■ RECORDED INFORMATION:

-- ==== Sys2Proof/Machine/Link.lean ====
section
/-! DEFINITION. The Bit-Level Link Decoder: NRZI (44 R172), UNSTF (45 R186), BREV (46 R196), CRCCHK (46 R201), AX25 (47
R211). The stages are shared operations on states, and AX25 runs the same ones. -/

namespace Sys2Proof.Machine

/-- `B = floor(NIBLEN / 2)` (R170). -/
def State.rawLen (s : State) : Nat := s.niblen.toNat / 2

/-- The two shell checks of NRZI and AX25 and the bytes `raw[0..B)` (R170, R171): BAD_LENGTH before the characters are looked at;
all `2B` characters tested before anything is written; an odd last character ignored. -/
def withRaw (C : Config) (s : State) (k : List Byte → Out) : Out :=
  if C.nibMax < s.niblen.toNat then shellFault s .badLength
  else
    match hexValues s.bits 0 (2 * s.rawLen) with
    | .ok vs => k (nibblePairs vs)
    | .error .badChar => shellFault s .badChar
    | .error (.unwritten i) => .fault (.unwrittenRead .bits i)

/-- The differential transform on bits (R172, R173): output 1 iff `prev = cur`, then `prev <- cur`. -/
def nrziBits (prev : Bool) : List Bool → List Bool
  | [] => []
  | cur :: rest => (prev == cur) :: nrziBits cur rest

/-- Stage 1 on bytes: `prev` starts at 0 and carries across byte boundaries (R172, R175); `NRZ = pack(y)` (R173). -/
def nrziBytes (raw : List Byte) : List Byte := pack (nrziBits false (bitsOf raw))

/-- Stage 1: writes NRZ[0..B) and NRZLEN. -/
def nrziStage (s : State) (raw : List Byte) : State :=
  { s with nrz := s.nrz.writeRun 0 (nrziBytes raw), nrzlen := BitVec.ofNat 16 raw.length }

/-- NRZI (R172). -/
def nrziWith (C : Config) (s : State) : Out :=
  withRaw C s fun raw => complete (nrziStage s raw) 0

/-- NRZI, command word 0x08. -/
def execNrzi (s : State) : Out := nrziWith Config.core s

/-- The unstuffer's working values (R33): run counter, fill pointer, accumulator, and the bytes completed so far. -/
structure UnstuffScan where
  ones : Nat
  fp : Nat
  acc : Byte
  out : List Byte
  deriving DecidableEq, Repr

/-- The working values at the start of every scan (R33). -/
def scanStart : UnstuffScan := { ones := 0, fp := 8, acc := 0, out := [] }

/-- Emit the oldest bit of the window (R182) and count the run (R183). -/
def emitBit (x : UnstuffScan) (b : Bool) : UnstuffScan :=
  let acc := (x.acc <<< 1) ||| (BitVec.ofBool b).setWidth 8
  let ones := if b then x.ones + 1 else 0
  if x.fp = 1 then { ones := ones, fp := 8, acc := 0, out := x.out ++ [acc] }
  else { ones := ones, fp := x.fp - 1, acc := acc, out := x.out }

/-- The scan of R186 over the bits not yet looked at: answers `found` and the working values where the scan ends. After five ones
a 0 is a stuff bit and dropped, a 1 ends the scan, with the flag found iff the bit after it is 0 (R183, R184); a bit that is
not there ends the scan, not found (R188). -/
def unstuffScan : List Bool → UnstuffScan → Bool × UnstuffScan
  | [], x => (false, x)
  | b1 :: rest, x =>
    if (emitBit x b1).ones = 5 then
      match rest with
      | [] => (false, emitBit x b1)
      | false :: rest' => unstuffScan rest' { emitBit x b1 with ones := 0 }
      | [true] => (false, emitBit x b1)
      | true :: b3 :: _ => (!b3, emitBit x b1)
    else unstuffScan rest (emitBit x b1)

/-- The unstuffer on the bytes after the skipped one: `bitstuff` and the complete bytes. Success needs a found flag and `FP` = 2
(R185); the bits left in `ACC` are discarded (R186). -/
def unstuff (bytes : List Byte) : Bool × List Byte :=
  let r := unstuffScan (bitsOf bytes) scanStart
  (!(r.1 && decide (r.2.fp = 2)), r.2.out)

/-- Stage 2's input: the run NRZ[1..NRZLEN); byte 0 is skipped without being looked at (R181). -/
def withScanned (s : State) (k : List Byte → Out) : Out :=
  withBytes s .nrz 1 (s.nrzlen.toNat - 1) k

/-- Stage 2: writes US[0..u) and USLEN, whether or not the scan succeeds (R186, R187). -/
def unstfStage (s : State) (bytes : List Byte) : State :=
  { s with us := s.us.writeRun 0 (unstuff bytes).2, uslen := BitVec.ofNat 16 (unstuff bytes).2.length }

/-- UNSTF (R186). -/
def unstfWith (C : Config) (s : State) : Out :=
  if C.bytesMax < s.nrzlen.toNat then shellFault s .badLength
  else
    withScanned s fun bytes =>
    if (unstuff bytes).1 then .next ((unstfStage s bytes).finish .frameError true 1)
    else .next ((unstfStage s bytes).finish .ok false 0)

/-- UNSTF, command word 0x09. -/
def execUnstf (s : State) : Out := unstfWith Config.core s

/-- `brev8(v)` (R195): bit `k` of the result is bit `7 - k` of `v`. -/
def brev8 (v : Byte) : Byte :=
  byteOf (v.getLsbD 0) (v.getLsbD 1) (v.getLsbD 2) (v.getLsbD 3)
    (v.getLsbD 4) (v.getLsbD 5) (v.getLsbD 6) (v.getLsbD 7)

/-- Stage 3: writes AX[0..USLEN) and AXLEN (R196). -/
def brevStage (s : State) (bytes : List Byte) : State :=
  { s with ax := s.ax.writeRun 0 (bytes.map brev8), axlen := s.uslen }

/-- BREV (R196). -/
def brevWith (C : Config) (s : State) : Out :=
  if C.bytesMax < s.uslen.toNat then shellFault s .badLength
  else withBytes s .us 0 s.uslen.toNat fun bytes => complete (brevStage s bytes) 0

/-- BREV, command word 0x0A. -/
def execBrev (s : State) : Out := brevWith Config.core s

/-- One shift of the CRC register (R199): polynomial 0x1021, not reflected. -/
def crcShift (crc : Word) : Word :=
  if crc &&& 0x8000#16 ≠ 0#16 then (crc <<< 1) ^^^ 0x1021#16 else crc <<< 1

/-- One byte into the CRC register (R199): XOR into the high half, eight shifts. -/
def crcByte (crc : Word) (v : Byte) : Word :=
  crcShift (crcShift (crcShift (crcShift (crcShift (crcShift (crcShift (crcShift (crc ^^^ (v ++ 0#8)))))))))

/-- `crc16(s)` (R198, R199): initial value 0xFFFF, no final XOR. -/
def crc16 (bytes : List Byte) : Word := bytes.foldl crcByte 0xFFFF#16

/-- `crc_error` (R201): the text to AX, AXLEN 9, LST and RESULT 2. -/
def crcError (s : State) : State :=
  { s with ax := s.ax.writeRun 0 crcErrorText, axlen := 9 }.finish .crcError false 2

/-- The body of CRCCHK from "m <- AXLEN" (R201), also stage 4 of AX25. -/
def crcStage (s : State) : Out :=
  if s.axlen.toNat < 2 then .next (crcError { s with crcr := 0, fcsr := 0 })
  else
    withBytes s .ax 0 (s.axlen.toNat - 2) fun payload =>
    withByte s .ax (s.axlen.toNat - 2) fun hi =>
    withByte s .ax (s.axlen.toNat - 1) fun lo =>
    if crc16 payload ≠ hi ++ lo then .next (crcError { s with crcr := crc16 payload, fcsr := hi ++ lo })
    else complete { s with crcr := crc16 payload, fcsr := hi ++ lo, axlen := s.axlen - 2 } 0

/-- CRCCHK (R201). -/
def crcchkWith (C : Config) (s : State) : Out :=
  if C.axMax < s.axlen.toNat then shellFault s .badLength
  else crcStage s

/-- CRCCHK, command word 0x0B. -/
def execCrcchk (s : State) : Out := crcchkWith Config.core s

/-- "Frame error" in AX25 (R211, R213): the text to AX, AXLEN 11, CRCR and FCSR 0, LST and RESULT 1, BITSTUFF 1. -/
def frameError (s : State) : State :=
  { s with ax := s.ax.writeRun 0 frameErrorText, axlen := 11, crcr := 0, fcsr := 0 }.finish .frameError true 1

/-- AX25 (R211): stages 1 to 3 always; "Frame error" if the unstuffer returned 1, else stage 4. -/
def ax25With (C : Config) (s : State) : Out :=
  withRaw C s fun raw =>
  withScanned (nrziStage s raw) fun scanned =>
  withBytes (unstfStage (nrziStage s raw) scanned) .us 0 (unstfStage (nrziStage s raw) scanned).uslen.toNat fun bytes =>
  if (unstuff scanned).1 then .next (frameError (brevStage (unstfStage (nrziStage s raw) scanned) bytes))
  else crcStage (brevStage (unstfStage (nrziStage s raw) scanned) bytes)

/-- AX25, command word 0x0C. -/
def execAx25 (s : State) : Out := ax25With Config.core s

end Sys2Proof.Machine
end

■ ASSIGNMENT: Retype every line of the listing, word for word, from its opening line to the line that holds "completed so far. -/", and include that last line too.

■ EXPECTED OUTPUT:
-- ==== Sys2Proof/Machine/Link.lean ====
section
/-! DEFINITION. The Bit-Level Link Decoder: NRZI (44 R172), UNSTF (45 R186), BREV (46 R196), CRCCHK (46 R201), AX25 (47
R211). The stages are shared operations on states, and AX25 runs the same ones. -/

namespace Sys2Proof.Machine

/-- `B = floor(NIBLEN / 2)` (R170). -/
def State.rawLen (s : State) : Nat := s.niblen.toNat / 2

/-- The two shell checks of NRZI and AX25 and the bytes `raw[0..B)` (R170, R171): BAD_LENGTH before the characters are looked at;
all `2B` characters tested before anything is written; an odd last character ignored. -/
def withRaw (C : Config) (s : State) (k : List Byte → Out) : Out :=
  if C.nibMax < s.niblen.toNat then shellFault s .badLength
  else
    match hexValues s.bits 0 (2 * s.rawLen) with
    | .ok vs => k (nibblePairs vs)
    | .error .badChar => shellFault s .badChar
    | .error (.unwritten i) => .fault (.unwrittenRead .bits i)

/-- The differential transform on bits (R172, R173): output 1 iff `prev = cur`, then `prev <- cur`. -/
def nrziBits (prev : Bool) : List Bool → List Bool
  | [] => []
  | cur :: rest => (prev == cur) :: nrziBits cur rest

/-- Stage 1 on bytes: `prev` starts at 0 and carries across byte boundaries (R172, R175); `NRZ = pack(y)` (R173). -/
def nrziBytes (raw : List Byte) : List Byte := pack (nrziBits false (bitsOf raw))

/-- Stage 1: writes NRZ[0..B) and NRZLEN. -/
def nrziStage (s : State) (raw : List Byte) : State :=
  { s with nrz := s.nrz.writeRun 0 (nrziBytes raw), nrzlen := BitVec.ofNat 16 raw.length }

/-- NRZI (R172). -/
def nrziWith (C : Config) (s : State) : Out :=
  withRaw C s fun raw => complete (nrziStage s raw) 0

/-- NRZI, command word 0x08. -/
def execNrzi (s : State) : Out := nrziWith Config.core s

/-- The unstuffer's working values (R33): run counter, fill pointer, accumulator, and the bytes completed so far. -/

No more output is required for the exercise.